# Expensive Waxes



## Taxboy (Aug 23, 2006)

Just wondering if there is still the love for expensive waxes. A while back they seemed to be the must have item - even collectible, with high quality packaging.

Currently the buzz seems to me to be about coatings, spray sealants etc.

So just as a discussion have the expensive waxes had their day or just moved to a smaller niche

Sent from my SM-T800 using Tapatalk


----------



## suds (Apr 27, 2012)

Wax for me (Black Label) but maybe I'm now classed as old school - hate the sterile look of sealants and I'm not worried about sheeting.


----------



## Jonnybbad (Jun 12, 2013)

Love my waxes so much so i'm a collector not a fan of anything sealant wise i also enjoy waxing


----------



## stonejedi (Feb 2, 2008)

I don't buy a wax because its expensive I buy a wax because it offers me something special wether that be the "slickness,gloss,ease of use, longevity of the finish or simply just the smellAny one that would purchase a Boutique wax just because of the price £££ Truly does not understand!.SJ.


----------



## TGi (Oct 15, 2012)

Suppose it comes down to use if you have a garage ornament then I suppose having a £500 wax could be a talking point.
Suppose it would be different if some waxes didn’t deteriorate or brake down so you could save it for special occasions and make it last years.


Sent from my iPhone using Tapatalk


----------



## big dave 666 (Aug 2, 2014)

Another from the old school lol.
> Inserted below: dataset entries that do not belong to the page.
-- ==== Sys2Proof/Laws/PerInstr.lean ====
section
/-! SUPPORT. The family F of statements about each instruction as syntax: the word that the encoder gives a well-formed instruction is
read back by the decoder, with its park marker. One lemma for each constructor of `Instr`. -/

namespace Sys2Proof.Laws.F

open Sys2Proof

/-- The word of a well-formed instruction is decoded to it, with the park marker it was given. -/
def Statement (i : Instr) : Prop :=
  ∀ (p : Bool) (w : BitVec 32), i.wellFormed = true → encode p i = some w → decode w = .ok i ∧ parkBit w = p

theorem add (d : BitVec 6) (a : BitVec 6) (b : BitVec 6) : Statement (.add d a b) := by
  intro p w hw h; injection h with h; subst h
  exact ⟨(decode_integer p _).trans rfl, (readFA3_word p 1 _).2.2⟩

theorem sub (d : BitVec 6) (a : BitVec 6) (b : BitVec 6) : Statement (.sub d a b) := by
  intro p w hw h; injection h with h; subst h
  exact ⟨(decode_integer p _).trans rfl, (readFA3_word p 1 _).2.2⟩

theorem mul (d : BitVec 6) (a : BitVec 6) (b : BitVec 6) : Statement (.mul d a b) := by
  intro p w hw h; injection h with h; subst h
  exact ⟨(decode_integer p _).trans rfl, (readFA3_word p 1 _).2.2⟩

theorem mulh (d : BitVec 6) (a : BitVec 6) (b : BitVec 6) : Statement (.mulh d a b) := by
  intro p w hw h; injection h with h; subst h
  exact ⟨(decode_integer p _).trans rfl, (readFA3_word p 1 _).2.2⟩

theorem mulhz (d : BitVec 6) (a : BitVec 6) (b : BitVec 6) : Statement (.mulhz d a b) := by
  intro p w hw h; injection h with h; subst h
  exact ⟨(decode_integer p _).trans rfl, (readFA3_word p 1 _).2.2⟩

theorem div (d : BitVec 6) (a : BitVec 6) (b : BitVec 6) : Statement (.div d a b) := by
  intro p w hw h; injection h with h; subst h
  exact ⟨(decode_integer p _).trans rfl, (readFA3_word p 1 _).2.2⟩

theorem divz (d : BitVec 6) (a : BitVec 6) (b : BitVec 6) : Statement (.divz d a b) := by
  intro p w hw h; injection h with h; subst h
  exact ⟨(decode_integer p _).trans rfl, (readFA3_word p 1 _).2.2⟩

theorem rem (d : BitVec 6) (a : BitVec 6) (b : BitVec 6) : Statement (.rem d a b) := by
  intro p w hw h; injection h with h; subst h
  exact ⟨(decode_integer p _).trans rfl, (readFA3_word p 1 _).2.2⟩

theorem remz (d : BitVec 6) (a : BitVec 6) (b : BitVec 6) : Statement (.remz d a b) := by
  intro p w hw h; injection h with h; subst h
  exact ⟨(decode_integer p _).trans rfl, (readFA3_word p 1 _).2.2⟩

theorem and (d : BitVec 6) (a : BitVec 6) (b : BitVec 6) : Statement (.and d a b) := by
  intro p w hw h; injection h with h; subst h
  exact ⟨(decode_integer p _).trans rfl, (readFA3_word p 1 _).2.2⟩

theorem or (d : BitVec 6) (a : BitVec 6) (b : BitVec 6) : Statement (.or d a b) := by
  intro p w hw h; injection h with h; subst h
  exact ⟨(decode_integer p _).trans rfl, (readFA3_word p 1 _).2.2⟩

theorem xor (d : BitVec 6) (a : BitVec 6) (b : BitVec 6) : Statement (.xor d a b) := by
  intro p w hw h; injection h with h; subst h
  exact ⟨(decode_integer p _).trans rfl, (readFA3_word p 1 _).2.2⟩

theorem andn (d : BitVec 6) (a : BitVec 6) (b : BitVec 6) : Statement (.andn d a b) := by
  intro p w hw h; injection h with h; subst h
  exact ⟨(decode_integer p _).trans rfl, (readFA3_word p 1 _).2.2⟩

theorem shl (d : BitVec 6) (a : BitVec 6) (b : BitVec 6) : Statement (.shl d a b) := by
  intro p w hw h; injection h with h; subst h
  exact ⟨(decode_integer p _).trans rfl, (readFA3_word p 1 _).2.2⟩

theorem shr (d : BitVec 6) (a : BitVec 6) (b : BitVec 6) : Statement (.shr d a b) := by
  intro p w hw h; injection h with h; subst h
  exact ⟨(decode_integer p _).trans rfl, (readFA3_word p 1 _).2.2⟩

theorem sha (d : BitVec 6) (a : BitVec 6) (b : BitVec 6) : Statement (.sha d a b) := by
  intro p w hw h; injection h with h; subst h
  exact ⟨(decode_integer p _).trans rfl, (readFA3_word p 1 _).2.2⟩

theorem rol (d : BitVec 6) (a : BitVec 6) (b : BitVec 6) : Statement (.rol d a b) := by
  intro p w hw h; injection h with h; subst h
  exact ⟨(decode_integer p _).trans rfl, (readFA3_word p 1 _).2.2⟩

theorem min (d : BitVec 6) (a : BitVec 6) (b : BitVec 6) : Statement (.min d a b) := by
  intro p w hw h; injection h with h; subst h
  exact ⟨(decode_integer p _).trans rfl, (readFA3_word p 1 _).2.2⟩

theorem max (d : BitVec 6) (a : BitVec 6) (b : BitVec 6) : Statement (.max d a b) := by
  intro p w hw h; injection h with h; subst h
  exact ⟨(decode_integer p _).trans rfl, (readFA3_word p 1 _).2.2⟩

theorem minz (d : BitVec 6) (a : BitVec 6) (b : BitVec 6) : Statement (.minz d a b) := by
  intro p w hw h; injection h with h; subst h
  exact ⟨(decode_integer p _).trans rfl, (readFA3_word p 1 _).2.2⟩

theorem maxz (d : BitVec 6) (a : BitVec 6) (b : BitVec 6) : Statement (.maxz d a b) := by
  intro p w hw h; injection h with h; subst h
  exact ⟨(decode_integer p _).trans rfl, (readFA3_word p 1 _).2.2⟩

theorem clz (d : BitVec 6) (a : BitVec 6) : Statement (.clz d a) := by
  intro p w hw h; injection h with h; subst h
  exact ⟨(decode_integer p _).trans rfl, (readFA3_word p 1 _).2.2⟩

theorem ctz (d : BitVec 6) (a : BitVec 6) : Statement (.ctz d a) := by
  intro p w hw h; injection h with h; subst h
  exact ⟨(decode_integer p _).trans rfl, (readFA3_word p 1 _).2.2⟩

theorem popc (d : BitVec 6) (a : BitVec 6) : Statement (.popc d a) := by
  intro p w hw h; injection h with h; subst h
  exact ⟨(decode_integer p _).trans rfl, (readFA3_word p 1 _).2.2⟩

theorem mov (d : BitVec 6) (a : BitVec 6) : Statement (.mov d a) := by
  intro p w hw h; injection h with h; subst h
  exact ⟨(decode_integer p _).trans rfl, (readFA3_word p 1 _).2.2⟩

theorem sel (d : BitVec 6) (a : BitVec 6) (b : BitVec 6) : Statement (.sel d a b) := by
  intro p w hw h; injection h with h; subst h
  exact ⟨(decode_integer p _).trans rfl, (readFA3_word p 1 _).2.2⟩

theorem addI (d : BitVec 6) (a : BitVec 6) (imm : BitVec 13) : Statement (.addI d a imm) := by
  intro p w hw h; injection h with h; subst h
  exact ⟨(decode_addI p _).trans rfl, (readFAI_word p 2 _).2.2⟩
Enjoy applying a wax and seeing the difference in finish different waxes offer. I certainly have enough wax to last my lifetime!!!


----------



## Brian1612 (Apr 5, 2015)

I always loved waxes but recently, have started purchasing more of these lite ceramic or spray polymer sealants. They do make waxes look a little redundant imo. Regardless I have quite a few pots as there is just something relaxing about applying a wax, so long as it's a user friendly one with good results.

Sent from my SM-G950F using Tapatalk


----------



## cheekymonkey (Mar 15, 2008)

will always love a good wax, even if its cheap. its more about the wax than the price imo


----------



## wayne451 (Aug 15, 2016)

I tried to reply to this when it was first posted last night but it said I wasn’t allowed? I emailed my post to myself and thought I’d try again today...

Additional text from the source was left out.